● Collected data entries:
################
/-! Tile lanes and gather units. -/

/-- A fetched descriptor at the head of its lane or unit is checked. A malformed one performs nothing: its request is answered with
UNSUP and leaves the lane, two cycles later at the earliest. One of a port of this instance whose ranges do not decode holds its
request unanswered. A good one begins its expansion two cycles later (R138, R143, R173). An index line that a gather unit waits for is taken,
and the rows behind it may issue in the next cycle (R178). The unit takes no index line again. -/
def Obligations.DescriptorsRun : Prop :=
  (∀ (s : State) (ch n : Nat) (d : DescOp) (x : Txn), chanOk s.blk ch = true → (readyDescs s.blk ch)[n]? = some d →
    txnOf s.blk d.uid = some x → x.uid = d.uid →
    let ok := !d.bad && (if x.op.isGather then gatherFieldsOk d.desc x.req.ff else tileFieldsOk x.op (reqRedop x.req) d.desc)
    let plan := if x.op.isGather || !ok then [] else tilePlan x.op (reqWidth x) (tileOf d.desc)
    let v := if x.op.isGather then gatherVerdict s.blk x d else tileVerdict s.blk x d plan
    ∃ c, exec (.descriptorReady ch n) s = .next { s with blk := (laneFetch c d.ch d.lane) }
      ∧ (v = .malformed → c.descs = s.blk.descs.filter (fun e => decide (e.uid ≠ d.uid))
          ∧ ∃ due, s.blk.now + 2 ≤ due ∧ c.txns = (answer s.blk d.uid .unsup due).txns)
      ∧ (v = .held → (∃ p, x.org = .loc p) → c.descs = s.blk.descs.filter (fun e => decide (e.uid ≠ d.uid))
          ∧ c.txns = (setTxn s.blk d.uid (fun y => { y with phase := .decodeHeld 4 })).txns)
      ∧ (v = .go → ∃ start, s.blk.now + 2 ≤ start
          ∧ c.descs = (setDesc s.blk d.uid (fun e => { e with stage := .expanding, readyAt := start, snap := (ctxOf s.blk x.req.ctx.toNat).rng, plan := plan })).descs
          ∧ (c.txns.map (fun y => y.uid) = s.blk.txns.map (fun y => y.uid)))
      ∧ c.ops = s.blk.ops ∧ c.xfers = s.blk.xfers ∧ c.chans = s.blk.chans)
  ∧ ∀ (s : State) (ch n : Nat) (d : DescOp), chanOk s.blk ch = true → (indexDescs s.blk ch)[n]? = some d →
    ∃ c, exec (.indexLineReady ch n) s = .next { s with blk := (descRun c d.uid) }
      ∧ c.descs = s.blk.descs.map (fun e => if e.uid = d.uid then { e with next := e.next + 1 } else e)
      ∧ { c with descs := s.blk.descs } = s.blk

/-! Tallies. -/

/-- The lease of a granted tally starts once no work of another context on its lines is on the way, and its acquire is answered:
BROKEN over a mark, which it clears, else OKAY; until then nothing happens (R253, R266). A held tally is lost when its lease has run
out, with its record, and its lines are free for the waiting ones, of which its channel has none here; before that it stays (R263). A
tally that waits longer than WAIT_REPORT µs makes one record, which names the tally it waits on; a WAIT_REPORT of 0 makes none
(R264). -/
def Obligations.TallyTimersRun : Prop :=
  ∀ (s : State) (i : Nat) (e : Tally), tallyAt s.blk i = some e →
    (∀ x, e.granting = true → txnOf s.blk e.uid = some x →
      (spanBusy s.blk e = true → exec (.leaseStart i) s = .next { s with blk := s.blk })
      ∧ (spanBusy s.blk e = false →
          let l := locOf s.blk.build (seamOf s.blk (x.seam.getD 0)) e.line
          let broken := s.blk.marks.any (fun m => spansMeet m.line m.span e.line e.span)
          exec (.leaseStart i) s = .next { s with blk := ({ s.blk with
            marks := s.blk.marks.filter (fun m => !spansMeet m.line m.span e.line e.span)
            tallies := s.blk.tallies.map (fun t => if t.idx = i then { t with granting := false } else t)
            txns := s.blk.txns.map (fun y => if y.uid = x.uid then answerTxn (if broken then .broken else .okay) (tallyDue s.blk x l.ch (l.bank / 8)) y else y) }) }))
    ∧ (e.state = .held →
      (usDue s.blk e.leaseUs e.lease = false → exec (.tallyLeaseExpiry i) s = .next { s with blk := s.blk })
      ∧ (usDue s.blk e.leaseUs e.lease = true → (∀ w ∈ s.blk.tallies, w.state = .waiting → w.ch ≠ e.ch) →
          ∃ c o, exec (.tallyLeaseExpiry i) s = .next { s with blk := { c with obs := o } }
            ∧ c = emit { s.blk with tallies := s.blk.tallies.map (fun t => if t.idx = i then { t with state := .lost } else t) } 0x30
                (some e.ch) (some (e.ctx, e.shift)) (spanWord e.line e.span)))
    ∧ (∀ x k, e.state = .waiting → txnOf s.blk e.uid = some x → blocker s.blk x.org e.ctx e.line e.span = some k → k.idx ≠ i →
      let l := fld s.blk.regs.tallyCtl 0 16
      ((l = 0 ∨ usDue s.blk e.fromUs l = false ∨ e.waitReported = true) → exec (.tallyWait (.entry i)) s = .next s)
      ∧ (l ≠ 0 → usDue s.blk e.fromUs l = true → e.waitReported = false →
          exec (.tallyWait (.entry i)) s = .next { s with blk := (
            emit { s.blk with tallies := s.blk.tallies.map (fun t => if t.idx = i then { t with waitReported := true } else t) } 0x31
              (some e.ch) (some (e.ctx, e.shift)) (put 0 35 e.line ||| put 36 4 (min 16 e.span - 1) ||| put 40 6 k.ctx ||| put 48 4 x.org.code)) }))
################
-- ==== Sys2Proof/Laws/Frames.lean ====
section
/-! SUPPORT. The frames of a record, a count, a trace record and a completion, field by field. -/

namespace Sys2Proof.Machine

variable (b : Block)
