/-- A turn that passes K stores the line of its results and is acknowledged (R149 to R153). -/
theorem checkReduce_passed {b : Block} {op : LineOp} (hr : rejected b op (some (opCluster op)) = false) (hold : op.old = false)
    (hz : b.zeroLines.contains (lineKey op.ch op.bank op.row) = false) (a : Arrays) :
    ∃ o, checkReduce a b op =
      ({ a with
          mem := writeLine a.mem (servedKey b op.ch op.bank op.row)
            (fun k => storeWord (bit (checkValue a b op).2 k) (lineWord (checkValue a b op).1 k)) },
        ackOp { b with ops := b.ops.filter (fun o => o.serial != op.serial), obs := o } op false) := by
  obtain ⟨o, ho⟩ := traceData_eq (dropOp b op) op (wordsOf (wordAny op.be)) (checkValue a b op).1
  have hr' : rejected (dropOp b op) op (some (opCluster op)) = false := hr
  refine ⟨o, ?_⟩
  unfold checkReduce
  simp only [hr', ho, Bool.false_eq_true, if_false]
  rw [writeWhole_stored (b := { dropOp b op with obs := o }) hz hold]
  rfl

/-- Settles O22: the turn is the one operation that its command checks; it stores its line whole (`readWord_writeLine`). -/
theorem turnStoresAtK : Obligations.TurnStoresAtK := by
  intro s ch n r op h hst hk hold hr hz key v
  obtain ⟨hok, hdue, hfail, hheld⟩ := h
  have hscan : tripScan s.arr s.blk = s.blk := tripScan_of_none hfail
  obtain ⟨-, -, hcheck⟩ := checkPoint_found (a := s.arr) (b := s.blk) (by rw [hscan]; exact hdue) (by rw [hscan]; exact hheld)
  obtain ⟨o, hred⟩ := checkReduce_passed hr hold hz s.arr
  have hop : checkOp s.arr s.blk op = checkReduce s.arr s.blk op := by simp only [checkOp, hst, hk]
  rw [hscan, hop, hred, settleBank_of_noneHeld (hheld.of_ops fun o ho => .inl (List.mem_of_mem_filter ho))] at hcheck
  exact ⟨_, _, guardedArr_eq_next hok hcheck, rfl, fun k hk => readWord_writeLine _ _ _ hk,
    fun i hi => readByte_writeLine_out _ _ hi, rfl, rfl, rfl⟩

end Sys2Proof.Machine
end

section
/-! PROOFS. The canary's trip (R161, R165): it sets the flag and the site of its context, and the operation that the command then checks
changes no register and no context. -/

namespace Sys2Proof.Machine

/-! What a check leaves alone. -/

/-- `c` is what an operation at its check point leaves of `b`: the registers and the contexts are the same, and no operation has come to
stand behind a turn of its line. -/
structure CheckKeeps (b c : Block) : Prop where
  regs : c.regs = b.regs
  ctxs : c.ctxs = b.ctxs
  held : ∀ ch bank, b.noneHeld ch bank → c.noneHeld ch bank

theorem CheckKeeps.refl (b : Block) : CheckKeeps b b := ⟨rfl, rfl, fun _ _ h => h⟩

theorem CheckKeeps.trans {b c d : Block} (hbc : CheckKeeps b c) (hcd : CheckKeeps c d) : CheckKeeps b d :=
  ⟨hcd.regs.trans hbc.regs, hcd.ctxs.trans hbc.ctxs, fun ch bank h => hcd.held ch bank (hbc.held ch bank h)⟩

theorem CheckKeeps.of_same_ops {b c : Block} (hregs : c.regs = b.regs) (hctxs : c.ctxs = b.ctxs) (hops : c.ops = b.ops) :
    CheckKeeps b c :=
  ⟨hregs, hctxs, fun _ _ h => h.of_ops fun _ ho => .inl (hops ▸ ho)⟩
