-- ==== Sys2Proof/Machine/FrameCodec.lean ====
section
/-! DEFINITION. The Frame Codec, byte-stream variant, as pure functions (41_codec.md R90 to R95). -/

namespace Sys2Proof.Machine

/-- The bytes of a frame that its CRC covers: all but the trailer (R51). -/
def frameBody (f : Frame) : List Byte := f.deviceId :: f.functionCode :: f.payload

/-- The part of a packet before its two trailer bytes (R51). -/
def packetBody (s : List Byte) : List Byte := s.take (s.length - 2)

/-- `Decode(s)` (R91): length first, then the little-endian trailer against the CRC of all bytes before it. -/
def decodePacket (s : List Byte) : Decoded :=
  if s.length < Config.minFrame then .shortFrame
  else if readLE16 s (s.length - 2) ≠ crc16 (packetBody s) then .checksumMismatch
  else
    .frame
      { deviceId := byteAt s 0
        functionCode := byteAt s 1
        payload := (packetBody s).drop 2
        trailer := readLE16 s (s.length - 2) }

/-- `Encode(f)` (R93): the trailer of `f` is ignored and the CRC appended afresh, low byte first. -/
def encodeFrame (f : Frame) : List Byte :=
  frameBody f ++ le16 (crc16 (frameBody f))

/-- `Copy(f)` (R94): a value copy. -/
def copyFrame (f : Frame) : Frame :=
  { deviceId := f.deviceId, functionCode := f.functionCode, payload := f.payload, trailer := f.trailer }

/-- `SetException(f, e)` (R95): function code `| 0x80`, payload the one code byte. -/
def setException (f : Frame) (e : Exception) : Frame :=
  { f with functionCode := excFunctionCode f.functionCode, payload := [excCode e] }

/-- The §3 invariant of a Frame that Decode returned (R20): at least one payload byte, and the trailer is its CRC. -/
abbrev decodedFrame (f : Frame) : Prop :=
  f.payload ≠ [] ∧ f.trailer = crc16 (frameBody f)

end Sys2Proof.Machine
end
################
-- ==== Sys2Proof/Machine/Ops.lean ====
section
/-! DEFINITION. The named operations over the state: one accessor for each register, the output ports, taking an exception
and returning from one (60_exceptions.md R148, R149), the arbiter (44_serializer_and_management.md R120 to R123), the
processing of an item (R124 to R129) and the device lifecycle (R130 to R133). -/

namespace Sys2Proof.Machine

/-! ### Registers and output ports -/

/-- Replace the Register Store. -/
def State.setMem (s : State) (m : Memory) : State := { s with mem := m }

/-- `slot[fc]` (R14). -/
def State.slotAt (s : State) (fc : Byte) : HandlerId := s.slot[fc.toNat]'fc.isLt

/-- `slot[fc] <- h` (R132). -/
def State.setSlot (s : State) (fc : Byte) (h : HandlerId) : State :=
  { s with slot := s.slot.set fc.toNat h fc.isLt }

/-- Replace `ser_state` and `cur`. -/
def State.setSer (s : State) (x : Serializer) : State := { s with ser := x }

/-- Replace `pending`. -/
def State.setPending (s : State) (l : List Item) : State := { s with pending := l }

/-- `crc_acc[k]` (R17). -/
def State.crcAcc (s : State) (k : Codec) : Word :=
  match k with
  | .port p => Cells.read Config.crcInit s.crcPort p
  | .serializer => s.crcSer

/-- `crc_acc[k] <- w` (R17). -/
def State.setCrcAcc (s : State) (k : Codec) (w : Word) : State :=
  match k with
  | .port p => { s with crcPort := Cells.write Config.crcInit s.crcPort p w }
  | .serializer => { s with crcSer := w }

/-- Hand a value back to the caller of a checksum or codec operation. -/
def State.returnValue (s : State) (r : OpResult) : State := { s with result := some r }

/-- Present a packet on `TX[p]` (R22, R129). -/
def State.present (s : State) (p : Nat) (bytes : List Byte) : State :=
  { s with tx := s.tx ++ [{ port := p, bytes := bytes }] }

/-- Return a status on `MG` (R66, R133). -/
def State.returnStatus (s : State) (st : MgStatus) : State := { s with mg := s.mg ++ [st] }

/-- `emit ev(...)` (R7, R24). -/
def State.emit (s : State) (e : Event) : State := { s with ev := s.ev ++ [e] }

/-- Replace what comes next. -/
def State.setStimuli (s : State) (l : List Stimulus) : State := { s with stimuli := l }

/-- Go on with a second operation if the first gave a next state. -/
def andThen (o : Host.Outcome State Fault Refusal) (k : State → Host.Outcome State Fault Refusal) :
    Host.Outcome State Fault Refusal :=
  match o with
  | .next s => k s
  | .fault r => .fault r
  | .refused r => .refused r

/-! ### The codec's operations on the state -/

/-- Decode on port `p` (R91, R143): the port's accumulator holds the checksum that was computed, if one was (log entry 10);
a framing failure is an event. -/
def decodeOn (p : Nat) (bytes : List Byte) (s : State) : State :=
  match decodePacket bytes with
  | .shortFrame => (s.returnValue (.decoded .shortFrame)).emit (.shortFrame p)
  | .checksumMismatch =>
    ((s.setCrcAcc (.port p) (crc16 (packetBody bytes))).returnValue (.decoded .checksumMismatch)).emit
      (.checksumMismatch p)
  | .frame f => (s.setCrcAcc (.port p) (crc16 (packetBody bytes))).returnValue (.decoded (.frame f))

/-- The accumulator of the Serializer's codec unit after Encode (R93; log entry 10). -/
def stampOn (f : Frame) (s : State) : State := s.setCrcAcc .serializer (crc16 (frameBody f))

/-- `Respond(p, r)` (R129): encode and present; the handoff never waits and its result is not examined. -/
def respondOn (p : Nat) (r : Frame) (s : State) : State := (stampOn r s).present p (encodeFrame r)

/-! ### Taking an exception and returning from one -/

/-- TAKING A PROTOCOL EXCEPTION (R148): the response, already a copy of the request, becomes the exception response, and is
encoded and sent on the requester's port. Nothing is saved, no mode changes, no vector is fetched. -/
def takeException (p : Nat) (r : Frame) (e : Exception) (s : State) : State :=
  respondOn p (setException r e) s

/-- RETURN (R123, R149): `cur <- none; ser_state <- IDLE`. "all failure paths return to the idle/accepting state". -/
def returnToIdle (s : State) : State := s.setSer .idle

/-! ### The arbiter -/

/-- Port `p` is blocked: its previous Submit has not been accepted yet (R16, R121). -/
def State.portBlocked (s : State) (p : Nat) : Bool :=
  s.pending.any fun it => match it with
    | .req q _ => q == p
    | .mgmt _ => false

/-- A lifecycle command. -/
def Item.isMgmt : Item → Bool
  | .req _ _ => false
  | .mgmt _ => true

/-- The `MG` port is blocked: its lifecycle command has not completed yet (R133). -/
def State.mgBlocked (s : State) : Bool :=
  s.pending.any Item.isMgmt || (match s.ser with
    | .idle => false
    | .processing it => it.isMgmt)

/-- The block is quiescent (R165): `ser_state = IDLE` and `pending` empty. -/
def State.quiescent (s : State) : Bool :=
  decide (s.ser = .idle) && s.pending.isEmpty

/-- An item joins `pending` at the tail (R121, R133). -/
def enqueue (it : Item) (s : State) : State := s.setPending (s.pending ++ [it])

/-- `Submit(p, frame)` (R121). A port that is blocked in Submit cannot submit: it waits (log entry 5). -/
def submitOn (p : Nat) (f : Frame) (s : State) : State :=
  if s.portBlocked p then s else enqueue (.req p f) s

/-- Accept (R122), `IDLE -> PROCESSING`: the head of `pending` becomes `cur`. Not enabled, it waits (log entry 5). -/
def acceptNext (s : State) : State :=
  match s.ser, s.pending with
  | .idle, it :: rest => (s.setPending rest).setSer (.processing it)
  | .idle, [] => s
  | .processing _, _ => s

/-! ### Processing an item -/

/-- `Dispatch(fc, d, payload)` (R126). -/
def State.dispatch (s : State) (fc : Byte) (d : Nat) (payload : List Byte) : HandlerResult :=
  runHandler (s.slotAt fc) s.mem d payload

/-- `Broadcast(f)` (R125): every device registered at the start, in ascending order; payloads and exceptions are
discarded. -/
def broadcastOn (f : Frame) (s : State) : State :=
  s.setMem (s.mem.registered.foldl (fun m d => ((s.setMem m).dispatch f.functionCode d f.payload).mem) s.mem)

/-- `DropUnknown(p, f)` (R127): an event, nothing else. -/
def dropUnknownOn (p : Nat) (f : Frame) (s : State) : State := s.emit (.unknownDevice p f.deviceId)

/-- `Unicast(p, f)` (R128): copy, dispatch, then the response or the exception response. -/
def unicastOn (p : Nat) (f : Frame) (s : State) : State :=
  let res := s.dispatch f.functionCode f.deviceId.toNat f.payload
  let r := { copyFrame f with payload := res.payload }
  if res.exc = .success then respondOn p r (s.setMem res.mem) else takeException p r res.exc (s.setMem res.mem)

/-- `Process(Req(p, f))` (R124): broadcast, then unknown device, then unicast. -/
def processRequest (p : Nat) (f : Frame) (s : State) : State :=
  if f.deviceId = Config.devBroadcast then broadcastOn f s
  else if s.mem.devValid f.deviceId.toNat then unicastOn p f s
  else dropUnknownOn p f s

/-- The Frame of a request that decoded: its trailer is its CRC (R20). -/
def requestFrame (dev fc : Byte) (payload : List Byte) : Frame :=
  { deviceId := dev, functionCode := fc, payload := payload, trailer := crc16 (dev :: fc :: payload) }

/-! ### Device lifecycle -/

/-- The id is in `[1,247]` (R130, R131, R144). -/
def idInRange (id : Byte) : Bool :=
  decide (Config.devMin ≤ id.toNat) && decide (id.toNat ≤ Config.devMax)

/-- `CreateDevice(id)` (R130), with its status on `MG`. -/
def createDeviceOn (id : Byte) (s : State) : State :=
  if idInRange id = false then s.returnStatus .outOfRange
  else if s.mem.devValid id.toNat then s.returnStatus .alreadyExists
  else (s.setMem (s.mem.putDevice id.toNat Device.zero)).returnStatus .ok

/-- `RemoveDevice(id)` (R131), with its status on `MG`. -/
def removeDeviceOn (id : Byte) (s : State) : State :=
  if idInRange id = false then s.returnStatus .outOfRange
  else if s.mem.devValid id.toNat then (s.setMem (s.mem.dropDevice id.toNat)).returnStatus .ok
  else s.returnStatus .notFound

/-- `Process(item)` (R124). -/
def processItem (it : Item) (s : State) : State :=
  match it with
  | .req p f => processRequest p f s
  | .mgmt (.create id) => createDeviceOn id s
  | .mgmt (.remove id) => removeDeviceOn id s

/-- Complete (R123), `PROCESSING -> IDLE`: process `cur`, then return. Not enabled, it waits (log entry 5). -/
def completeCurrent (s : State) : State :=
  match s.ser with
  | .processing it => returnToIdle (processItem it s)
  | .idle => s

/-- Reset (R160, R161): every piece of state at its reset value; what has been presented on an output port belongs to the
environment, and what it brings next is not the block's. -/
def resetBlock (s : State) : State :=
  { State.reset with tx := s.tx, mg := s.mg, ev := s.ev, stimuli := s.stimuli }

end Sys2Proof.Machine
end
################
Show every line from the entries above in which the word "copyFrame" appears.

def copyFrame (f : Frame) : Frame :=
  let r := { copyFrame f with payload := res.payload }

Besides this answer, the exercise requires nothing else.